Figure 2. iRep is an accurate measure of in situ replication rates

(a) iRep, bPTR, and kPTR measurements made for cultured Lactobacillus gasseri were compared (r = Pearson’s r value), showing strong agreement between all methods. (b) Colony forming unit (CFU) counts were available for a subset of these samples, and used to calculate growth rates (n = 2). All methods were highly correlated with CFU-derived rates after first accounting for the delay between start of genome replication and observable change in population size (as noted previously). Replication rates from CFU data were adjusted by variable amounts before calculating correlations with sequencing-based rates (best correlation shown; d = time adjustment). CFU data are plotted with a −90 minute offset. (c) Using the L. gasseri data, minimum coverage requirements were determined for each method by first measuring the replication rate at 25× coverage, and then comparing to values calculated after simulating lower coverage. This shows that ≥5× coverage is required. (d) The minimum required genome fraction for iRep was determined by conducting 100 random fragmentations and subsets of the L. gasseri genome. Sequencing was subset to 5× coverage before calculating iRep to show the combined affect of low coverage and missing genomic information. With ≥75% of a genome sequence, most iRep measurements are accurate ±0.15. (e) iRep and bPTR measurements were calculated using five genome sequences assembled from premature infant metagenomes, showing that these methods are in agreement in the context of microbiome sequencing data.

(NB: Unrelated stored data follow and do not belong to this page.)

/-- R74: no word satisfies two rows, since it would have the bits of both under both masks. -/
theorem rowMatches_unique {row row' : Word × Word} (hrow : row ∈ opcodeRows) (hrow' : row' ∈ opcodeRows)
    (h : rowMatches w row = true) (h' : rowMatches w row' = true) : row = row' := by
  rw [rowMatches_iff] at h h'
  by_contra hne
  have symm : Std.Symm Separated := ⟨fun _ _ => Ne.symm⟩
  refine opcodeRows_separated.forall hrow hrow' hne ?_
  calc row.2 &&& row'.1 = (w &&& row'.1) &&& row.1 := by rw [← h]; ac_rfl
    _ = row'.2 &&& row.1 := by rw [h']

theorem isUnassignedWord_match : ∀ row ∈ opcodeRows, isUnassignedWord row.2 = false :=
  List.forall_iff_forall_mem.1 (by decide)

/-- R75: a row's major opcode decides which of the low bits its mask fixes. -/
theorem mask_of_op1 : ∀ row ∈ opcodeRows,
    row.1 = 0xFFFF#16 ∨
    (row.1 = 0xF000#16 ∧ row.2.toNat / 4096 ∉ [0x0, 0x5, 0x8, 0x9, 0xE, 0xF]) ∨
    (row.1 = 0xF00F#16 ∧ row.2.toNat / 4096 ∈ [0x5, 0x8, 0x9]) ∨
    (row.1 = 0xF0FF#16 ∧ row.2.toNat / 4096 ∈ [0xE, 0xF]) :=
  List.forall_iff_forall_mem.1 (by decide)

/-- A word of a row is in no group of R77: on the bits its group looks at it agrees with the row's match. -/
theorem isUnassignedWord_eq_false_of_rowMatches {row : Word × Word} (hrow : row ∈ opcodeRows)
    (h : rowMatches w row = true) : isUnassignedWord w = false := by
  have hm := isUnassignedWord_match row hrow
  have hmask := mask_of_op1 row hrow
  obtain ⟨mask, m⟩ := row
  rw [rowMatches_iff] at h
  rw [← Bool.not_eq_true, isUnassignedWord_iff_toNat] at hm ⊢
  simp only [List.mem_cons, List.not_mem_nil, or_false] at h hm hmask ⊢
  obtain rfl | ⟨rfl, hop⟩ | ⟨rfl, hop⟩ | ⟨rfl, hop⟩ := hmask
  · rwa [(maskFFFF_eq_iff w m).1 h]
  · rw [maskF000_eq_iff] at h
    have hop1 : w.toNat / 4096 = m.toNat / 4096 := by omega
    simp_all
  · rw [maskF00F_eq_iff] at h
    have hop1 : w.toNat / 4096 = m.toNat / 4096 := by omega
    have hn : w.toNat % 16 = m.toNat % 16 := by omega
    obtain h5 | h8 | h9 := hop <;> simp_all
  · rw [maskF0FF_eq_iff] at h
    have hop1 : w.toNat / 4096 = m.toNat / 4096 := by omega
    have hkk : w.toNat % 256 = m.toNat % 256 := by omega
    obtain hE | hF := hop <;> simp_all

/-! ## The dispatch of R74 -/

/-- Every word is unassigned or of a row, by what it decodes to. -/
theorem decodeWord_cases (w : Word) :
    (decodeWord w = .unassigned w ∧ isUnassignedWord w = true) ∨ rowOf (decodeWord w) ∈ opcodeRows := by
  by_cases h : ∃ w', decodeWord w = .unassigned w'
  · obtain ⟨w', h⟩ := h
    obtain ⟨hw, hwf⟩ := decodeWord_faithful w
    rw [h] at hw hwf
    obtain rfl : w' = w := hw
    exact .inl ⟨h, hwf⟩
  · exact .inr (rowOf_mem_opcodeRows _ fun w' hw' => h ⟨w', hw'⟩)

theorem decodeWord_eq_unassigned_iff : decodeWord w = .unassigned w ↔ isUnassignedWord w = true := by
  refine ⟨fun h => by simpa [h, Instr.wellFormed] using wellFormed_decodeWord w, fun h => ?_⟩
  obtain ⟨hd, -⟩ | hmem := decodeWord_cases w
  · exact hd
  · simp [isUnassignedWord_eq_false_of_rowMatches hmem (rowMatches_rowOf_decodeWord w)] at h

theorem isUnassignedWord_iff_no_row :
    isUnassignedWord w = true ↔ ∀ row ∈ opcodeRows, rowMatches w row = false := by
  refine ⟨fun h row hrow => ?_, fun h => ?_⟩
  · by_contra hm
    simp [isUnassignedWord_eq_false_of_rowMatches hrow (by simpa using hm)] at h
  · obtain ⟨-, hu⟩ | hmem := decodeWord_cases w
    · exact hu
    · exact absurd (rowMatches_rowOf_decodeWord w) (by rw [h _ hmem]; decide)

/-- A word selects the instruction of the row it satisfies. -/
theorem rowMatches_iff_rowOf_decodeWord {row : Word × Word} (hrow : row ∈ opcodeRows) :
    rowMatches w row = true ↔ rowOf (decodeWord w) = row := by
  refine ⟨fun h => ?_, fun h => h ▸ rowMatches_rowOf_decodeWord w⟩
  obtain ⟨-, hu⟩ | hmem := decodeWord_cases w
  · simp [isUnassignedWord_eq_false_of_rowMatches hrow h] at hu
  · exact rowMatches_unique hmem hrow (rowMatches_rowOf_decodeWord w) h

/-! ## Encoding, then decoding -/

/-- The decoder reads each operand back from its field, and an unassigned word as itself (R77). -/
theorem decodeWord_encode (i : Instr) (hi : i.wellFormed = true) : decodeWord (encode i) = i := by
  cases i with
  | cls => rfl
  | ret => rfl
  | unassigned w => exact decodeWord_eq_unassigned_iff.2 hi
  | _ => simp [encode, decodeWord, decodeWhenZero, decode8, decodeE, decodeF]

end Sys2Proof
end

section
/-! PROOFS. The statements about the encoding (30_encoding.md). -/

namespace Sys2Proof

/-- Settles O2: the two bytes are those of the instruction's word, and the decoder reads that word back field by field. -/
theorem decodeUndoesEncode : Obligations.DecodeUndoesEncode := by
  intro i rest hi
  rw [decodeBytes_encodeBytes, decodeWord_encode i hi]

/-- Settles O3: by the major opcode, each arm of the decoder is faithful to the word. -/
theorem encodeUndoesDecode : Obligations.EncodeUndoesDecode := decodeWord_faithful

/-- Settles O4: a word satisfies the row of the instruction it decodes to, and no two rows. -/
theorem eachWordSelectsItsRow : Obligations.EachWordSelectsItsRow := fun _ =>
  ⟨fun _ hrow => rowMatches_iff_rowOf_decodeWord hrow, fun _ hrow _ hrow' => rowMatches_unique hrow hrow',
    isUnassignedWord_iff_no_row.symm.trans decodeWord_eq_unassigned_iff.symm⟩

/-- Settles O5: a word decodes to a row's instruction or is enumerated by R77, never both. -/
theorem unassignedWordsAsEnumerated : Obligations.UnassignedWordsAsEnumerated := fun _ =>
  ⟨decodeWord_eq_unassigned_iff, isUnassignedWord_iff_no_row⟩

/-- Settles O1: the decoder evaluated on the vectors. -/
theorem sampleWordsDecode : Obligations.SampleWordsDecode := by
  unfold Obligations.SampleWordsDecode
  decide

end Sys2Proof
end

section
/-! SUPPORT. The cycle: a cycle is the fetch fault or the decoded instruction (R90, R91), and how the status of a dispatched
instruction ends (R96). -/

namespace Sys2Proof.Machine

variable {i : Instr} {s t : State}

/-! ## Fetch, decode, dispatch -/

/-- A cycle that fetches inside memory is the instruction its word decodes to (R91, R94). -/
theorem cycle_inRange (hrun : s.isHalted = false) (hpc : s.pc.toNat + 1 < 4096) :
    cycle s = exec (decodeWord (wordOfBytes (Memory.read s.mem s.pc.toNat) (Memory.read s.mem (s.pc.toNat + 1)))) s := by
  rw [cycle_running s hrun, fetch_inRange s hpc]

/-- A cycle that cannot fetch is the fault of R91, whose `addr` is the lowest address missing (R170). -/
theorem cycle_outside (hrun : s.isHalted = false) (hpc : ¬ s.pc.toNat + 1 < 4096) :
    cycle s = raise (.fetchOutOfRange s.pc (BitVec.ofNat 16 (max s.pc.toNat 4096))) s := by
  rw [cycle_running s hrun, fetch_outside s hpc, ← lowestOutside_eq]

/-- The two bytes at `a` decode to the instruction of the word they form, with no byte left over (R55, R70). -/
theorem decodeBytes_readBytes_two (m : Memory) (a : Nat) :
    decodeBytes (Memory.readBytes m a 2) =
      .ok (decodeWord (wordOfBytes (Memory.read m a) (Memory.read m (a + 1))), []) := rfl

/-! ## The timers in the footprint -/

theorem footprint_dt (i : Instr) (s : State) (hsetdt : ∀ x, i ≠ .setdt x) : (footprint i s).dt = false := by
  cases i with
  | setdt x => exact absurd rfl (hsetdt x)
  | _ => rfl

theorem footprint_st (i : Instr) (s : State) (hsetst : ∀ x, i ≠ .setst x) : (footprint i s).st = false := by
  cases i with
  | setst x => exact absurd rfl (hsetst x)
  | _ => rfl

/-! ## The result mirrors the status (D31) -/

theorem State.result_eq_fault_iff {r : Fault} : s.result = .fault r ↔ s.status = .halted r := by
  unfold State.result
  cases s.status <;> simp

theorem State.result_eq_awaitKey_iff : s.result = .awaitKey ↔ s.status = .awaitingKey := by
  unfold State.result
  cases s.status <;> simp

theorem State.isHalted_of_status {r : Fault} (h : s.status = .halted r) : s.isHalted = true := by
  rw [State.isHalted, h]

/-! ## The status after an instruction (R96) -/

/-- An instruction halts the CPU with the record of its fault, and only then. -/
theorem exec_halted_iff {r : Fault} (h : exec i s = .next t) : t.status = .halted r ↔ faultOf i s = some r := by
  cases effect_of_exec h with
  | faulted r' listed => rw [listed, Status.halted.injEq, Option.some.injEq]
  | completed _ noFault running _ _ =>
    have notHalted : t.status ≠ .halted r := fun hs => by simp [State.isHalted_of_status hs] at running
    simp [notHalted, noFault]
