-- ==== Sys2Proof/Machine/State.lean ====
section
/-! DEFINITION. The machine's state (R20 to R36), the reasons a step can stop (R201, R181) and the state after reset
(R37, R220). Plain data: every field has decidable equality. -/

namespace Sys2Proof.Machine

/-- The eight general registers of 8 bits (R20, R21). None is hardwired, none is banked (R24). -/
structure RegFile where
  r0 : Byte
  r1 : Byte
  r2 : Byte
  r3 : Byte
  r4 : Byte
  r5 : Byte
  r6 : Byte
  r7 : Byte
  deriving DecidableEq, Repr

/-- Data memory (R34): the cells that differ from what an unlisted cell reads as, by rising address. -/
abbrev Memory := List Host.Cell

/-- What a data cell that nothing has written reads as. R37 leaves it to the host ("arbitrary but definite"); the
model takes 0x00. DESIGN CHOICE, unsafe: log 4. -/
def unlistedCell : Byte := 0x00#8

/-- Every address of `m` is at least `lo`, addresses rise strictly and stay below 256, and no entry equals what an
unlisted cell reads as. -/
def Memory.canonicalFrom (lo : Nat) : Memory → Bool
  | [] => true
  | (a, v) :: m => decide (lo ≤ a) && decide (a < 256) && decide (v ≠ unlistedCell) && Memory.canonicalFrom (a + 1) m

/-- The canonical form of data memory: equal memories are equal lists. -/
def Memory.wf (m : Memory) : Bool := Memory.canonicalFrom 0 m

/-- The whole state (R20 to R36: "There is nothing else"), and the model's own count of draws. -/
structure State where
  /-- `x[0]` to `x[7]` (R20). -/
  regs : RegFile
  /-- The address of the instruction to execute (R25), an integer that is checked at the next fetch (R26). Log 1. -/
  pc : Int
  /-- The Zero flag (R27, R29). -/
  z : Bool
  /-- The Negative flag (R27, R29). -/
  n : Bool
  /-- The Shift-Carry flag (R27, R28). -/
  sc : Bool
  /-- The termination signal (R31). -/
  done : Bool
  /-- DMEM (R34). -/
  dmem : Memory
  /-- PROG, the content of instruction memory, which no instruction changes (R35). Log 5. -/
  prog : List IWord
  /-- The model's own: how many free values have been drawn (R12). Log 6. -/
  draws : Nat
  deriving DecidableEq, Repr

/-- Why a run ends abnormally (R201, R203). Both are outcomes of the model, not events of the hardware. -/
inductive Fault where
  /-- One of the 23 undefined words was fetched (R136): the word and its address. Raised by the three undefined rows.
  Safe: the chip does something the spec does not give (log 12). -/
  | undefinedInstruction (word : IWord) (pc : Int)
  /-- `pc` is outside `0 .. L-1` at a fetch (R47): the address. Raised by `step`. Safe: what the chip fetches there is
  not given (log 13). -/
  | fetchOutOfProgram (pc : Int)
  deriving DecidableEq, Repr

/-- Why a step has no next state without a fault. -/
inductive Refusal where
  /-- The instruction has no meaning yet: raised by an arm of `exec` alone. Safe. -/
  | notModelled (mnemonic : String)
  /-- `done` is 1: the run ended normally and no further step exists (R180, R181, U13). Raised by `step`. Safe: nothing
  is claimed of the chip after the end (log 11). -/
  | runEnded
  deriving DecidableEq, Repr

/-- The three outcomes of a step over this machine's types. -/
abbrev Outcome := Host.Outcome State Fault Refusal

/-- The machine right after reset. `pc` = 0 and `done` = 0 are the spec's (R37, R220). The spec gives registers, flags
and memories no value (R37): zero registers and flags (logs 2, 3), nothing listed in data memory (log 4), no program
loaded (log 5), no value drawn (log 6), each a DESIGN CHOICE, unsafe. -/
def State.reset : State where
  regs := ⟨0#8, 0#8, 0#8, 0#8, 0#8, 0#8, 0#8, 0#8⟩
  pc := 0
  z := false
  n := false
  sc := false
  done := false
  dmem := []
  prog := []
  draws := 0

end Sys2Proof.Machine
end

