-- ==== Sys2Proof/Tests/Slice0.lean ====
section
/-! SUPPORT. The model's own tests: expected results are the vectors of 95_test_vectors.md (B1 to B8, P7) and words written out
from the encodings of 30_encoding.md; and for each statement with hypotheses a named witness of them. -/

namespace Sys2Proof.Tests

open Sys2Proof Sys2Proof.Machine

/-! ### Well-formedness: an ill-formed term for each check -/

theorem test_wf_refuses_load_r4 : (Instr.load .r0 .r4).wellFormed = false := by decide
theorem test_wf_refuses_store_r7 : (Instr.store .r1 .r7).wellFormed = false := by decide
theorem test_wf_refuses_addl_r0 : (Instr.addl .r0 1#4).wellFormed = false := by decide
theorem test_wf_refuses_termination_word_as_undefined : (Instr.undefMode111 .r7).wellFormed = false := by decide
theorem test_wf_accepts_load_r3 : (Instr.load .r7 .r3).wellFormed = true := by decide

/-! ### Decoding: a word of every constructor, written out bit by bit -/

theorem test_decode_register_type :
    decode 0b000000001#9 = .add .r0 .r1 ∧ decode 0b001111111#9 = .xor .r7 .r7 ∧ decode 0b010010000#9 = .and .r2 .r0 := by
  decide

theorem test_decode_memory_type :
    decode 0b011010101#9 = .load .r5 .r1 ∧ decode 0b011110111#9 = .load .r7 .r3 ∧
    decode 0b011011101#9 = .store .r5 .r1 ∧ decode 0b011001000#9 = .store .r0 .r0 := by decide

theorem test_decode_immediate_type :
    decode 0b100000001#9 = .addl .r4 0b0001#4 ∧ decode 0b100011000#9 = .addl .r5 0b1000#4 ∧
    decode 0b100111111#9 = .addl .r7 0b1111#4 := by decide

theorem test_decode_shift_group :
    decode 0b101100000#9 = .lshift .r4 ∧ decode 0b101011010#9 = .rshift .r3 ∧ decode 0b101011011#9 = .rotate .r3 ∧
    decode 0b101000100#9 = .dplsh .r0 ∧ decode 0b101111110#9 = .dprsh .r7 ∧ decode 0b101000001#9 = .undefMode001 .r0 ∧
    decode 0b101111101#9 = .undefMode101 .r7 ∧ decode 0b101110111#9 = .undefMode111 .r6 ∧
    decode 0b101111111#9 = .done := by decide

theorem test_decode_branch_group :
    decode 0b110001000#9 = .branchIfZeroReg .r1 ∧ decode 0b110110001#9 = .branchIfZeroAbs 6#3 ∧
    decode 0b110000010#9 = .branchIfNegativeReg .r0 ∧ decode 0b110110011#9 = .branchIfNegativeAbs 6#3 ∧
    decode 0b110101100#9 = .branchIfNotZeroReg .r5 ∧ decode 0b110110101#9 = .branchIfNotZeroAbs 6#3 ∧
    decode 0b110000110#9 = .branchIfNotNegativeReg .r0 ∧ decode 0b110111111#9 = .branchIfNotNegativeAbs 7#3 := by decide

theorem test_decode_parity_group :
    decode 0b111100000#9 = .parityCalcP0 .r4 ∧ decode 0b111100001#9 = .parityCalcP1 .r4 ∧
    decode 0b111100010#9 = .parityCalcP2 .r4 ∧ decode 0b111100011#9 = .parityCalcP4 .r4 ∧
    decode 0b111100100#9 = .parityCalcP8 .r4 ∧ decode 0b111110101#9 = .parityPackLSW .r6 ∧
    decode 0b111101110#9 = .parityPackMSW .r5 ∧ decode 0b111100111#9 = .parityUnpackLSW .r4 := by decide

/-- The words of Part A, by the encoder. -/
theorem test_encode_source_examples :
    encode (.load .r5 .r1) = 0x0D5#9 ∧ encode (.store .r5 .r1) = 0x0DD#9 ∧ encode (.addl .r7 0b1111#4) = 0x13F#9 ∧
    encode (.dprsh .r3) = 0x15E#9 ∧ encode .done = 0x17F#9 := by decide

theorem test_decodeTableWord_sixteen_bits :
    decodeTableWord 16 0x0D5 = some (.load .r5 .r1) ∧ decodeTableWord 16 0x200 = none := by decide

/-! ### One instruction each, from the common start state of Part B -/

/-- The common start state of Part B, with SC and data memory as a row gives them. -/
def start (sc : Bool) (dmem : Memory) : State where
  regs := ⟨0x80#8, 0x80#8, 0xFF#8, 0x01#8, 0x7F#8, 0x0F#8, 0xF0#8, 0x00#8⟩
  pc := 5
  z := false
  n := false
  sc := sc
  done := false
  dmem := dmem
  prog := []
  draws := 0

/-- Whether an outcome is a next state that passes a check. -/
def nextIs (o : Outcome) (p : State → Bool) : Bool :=
  match o with
  | .next t => p t
  | .fault _ => false
  | .refused _ => false

/-- Whether a state shows this register value, Z, N, SC and `pc` = 6. -/
def shows (r : Reg) (v : Byte) (z n sc : Bool) (t : State) : Bool :=
  t.reg r == v && t.z == z && t.n == n && t.sc == sc && t.pc == 6

theorem test_add_wraps : nextIs (exec (.add .r0 .r1) (start true [])) (shows .r0 0x00 true false true) = true := by decide
theorem test_add_negative : nextIs (exec (.add .r4 .r3) (start true [])) (shows .r4 0x80 false true true) = true := by decide
theorem test_xor_self : nextIs (exec (.xor .r2 .r2) (start true [])) (shows .r2 0x00 true false true) = true := by decide
theorem test_xor_merges : nextIs (exec (.xor .r5 .r6) (start true [])) (shows .r5 0xFF false true true) = true := by decide
theorem test_and_masks : nextIs (exec (.and .r2 .r0) (start true [])) (shows .r2 0x80 false true true) = true := by decide
theorem test_and_zero : nextIs (exec (.and .r7 .r2) (start true [])) (shows .r7 0x00 true false true) = true := by decide

theorem test_load_source_example :
    nextIs (exec (.load .r5 .r1) (start true [(0x0F, 0xAB#8)]))
      (fun t => t.reg .r1 == 0xAB#8 && t.reg .r5 == 0x0F#8 && t.sc && t.pc == 6) = true := by decide
theorem test_load_same_register :
    nextIs (exec (.load .r1 .r1) (start true [(0x80, 0x33#8)])) (fun t => t.reg .r1 == 0x33#8) = true := by decide
theorem test_store_source_example :
    nextIs (exec (.store .r5 .r1) (start true [(0x0F, 0xAB#8)]))
      (fun t => t.dmem == [(0x0F, 0x80#8)] && t.reg .r1 == 0x80#8 && t.pc == 6) = true := by decide
theorem test_store_highest_address :
    nextIs (exec (.store .r2 .r2) (start true [])) (fun t => t.dmem == [(0xFF, 0xFF#8)]) = true := by decide

theorem test_addl_wraps_down :
    nextIs (exec (.addl .r7 0b1111#4) (start true [])) (shows .r7 0xFF false true true) = true := by decide
theorem test_addl_most_negative :
    nextIs (exec (.addl .r5 0b1000#4) (start true [])) (shows .r5 0x07 false false true) = true := by decide

theorem test_lshift_carries_out :
    nextIs (exec (.lshift .r0) (start false [])) (shows .r0 0x00 true false true) = true := by decide
theorem test_lshift_clears_carry :
    nextIs (exec (.lshift .r4) (start true [])) (shows .r4 0xFE false true false) = true := by decide
theorem test_rshift_carries_out :
    nextIs (exec (.rshift .r3) (start false [])) (shows .r3 0x00 true false true) = true := by decide
theorem test_rshift_is_logical :
    nextIs (exec (.rshift .r0) (start true [])) (shows .r0 0x40 false false false) = true := by decide
theorem test_rotate_keeps_carry :
    nextIs (exec (.rotate .r3) (start false [])) (shows .r3 0x80 false true false) = true := by decide
theorem test_rotate_right : nextIs (exec (.rotate .r6) (start true [])) (shows .r6 0x78 false false true) = true := by decide
theorem test_dplsh_loses_bit_seven :
    nextIs (exec (.dplsh .r0) (start true [])) (shows .r0 0x01 false false true) = true := by decide
theorem test_dplsh_does_not_write_carry :
    nextIs (exec (.dplsh .r0) (start false [])) (shows .r0 0x00 true false false) = true := by decide
theorem test_dprsh_carry_in :
    nextIs (exec (.dprsh .r3) (start true [])) (shows .r3 0x80 false true true) = true := by decide
theorem test_dprsh_does_not_write_carry :
    nextIs (exec (.dprsh .r3) (start false [])) (shows .r3 0x00 true false false) = true := by decide

/-- Part B4's undefined word 0x141, at `pc` = 5. -/
theorem test_undefined_word : exec (decode 0x141#9) (start true []) = .fault (.undefinedInstruction 0x141#9 5) := by rfl

/-- The codes of R201's table. -/
theorem test_fault_codes : (Fault.undefinedInstruction 0x141#9 5).code = 1 ∧ (Fault.fetchOutOfProgram 7).code = 2 := by decide

/-- Part B5's state: `pc` = 100, `x[0]` = FE. -/
def branchStart (z n : Bool) : State := { (start true []) with regs := (start true []).regs.set .r0 0xFE#8, pc := 100, z := z, n := n }

/-- Whether a branch leads to these addresses for (Z, N) = (0,0), (1,0), (0,1), (1,1). -/
def leadsTo (i : Instr) (a b c d : Int) : Bool :=
  nextIs (exec i (branchStart false false)) (fun t => t.pc == a) && nextIs (exec i (branchStart true false)) (fun t => t.pc == b) &&
  nextIs (exec i (branchStart false true)) (fun t => t.pc == c) && nextIs (exec i (branchStart true true)) (fun t => t.pc == d)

Figure 3. iRep and bPTR calculations agree for a novel Deltaproteobacterium sampled from groundwater

(a) bPTR was calculated after determining the origin and terminus of replication based on regression to coverage calculated across the genome. Coverage was calculated for 10 Kbp windows sampled every 100 bp (see Online Methods). The ratio between the coverage at the origin and terminus was determined after applying a median filter. The cumulative GC skew pattern confirms the genome assembly and locations of the origin and terminus of replication. (b) iRep was determined by first calculating coverage over 5 Kbp windows sampled every 100 bp, and then the resulting values were sorted. High and low coverage windows were removed, and then the slope of the remaining (trimmed) values was determined and used to evaluate the coverage at the origin and terminus of replication: iRep was calculated as the ratio of these values. (r² was calculated between trimmed data and the linear regression).

Figure 4. Replication rates were determined for Candidate Phyla Radiation (CPR) and human microbiome-associated organisms

iRep values were measured and compared across studies (a; MW = Mann-Whitney, n = number of measured replication rates), and compared based on taxonomic affiliation (b).

Figure 5. Elevated replication rates are associated with antibiotic administration and were detected prior to onset of necrotizing enterocolitis (NEC) in premature infants

iRep distributions were compared (a) between samples collected during or within five days after antibiotic administration and samples from other time points, and (b) between samples collected from NEC and control infants. (c–d) Comparison of iRep values measured for different species (c) and genera (d) sampled from NEC and control infants (shown are taxa with ≥5 observations from either group). (e) iRep for the fastest growing organism observed for each control infant, and for the fastest growing organism from each day of life (DOL) sampled for each NEC infant, reported relative to NEC diagnosis. High replication rates for members of the genus Clostridium were detected in infants surveyed prior to NEC diagnosis.

Figure 6. Absolute abundance (bars, left axis) and iRep (scatter plot, right axis) values for bacteria associated with two premature infants

The five days following antibiotic administration are indicated using a color gradient. (a) Exponential growth was determined by regression to K. oxytoca absolute abundance values. (b) Infant 2 was diagnosed with two cases of necrotizing enterocolitis (NEC) during the study period.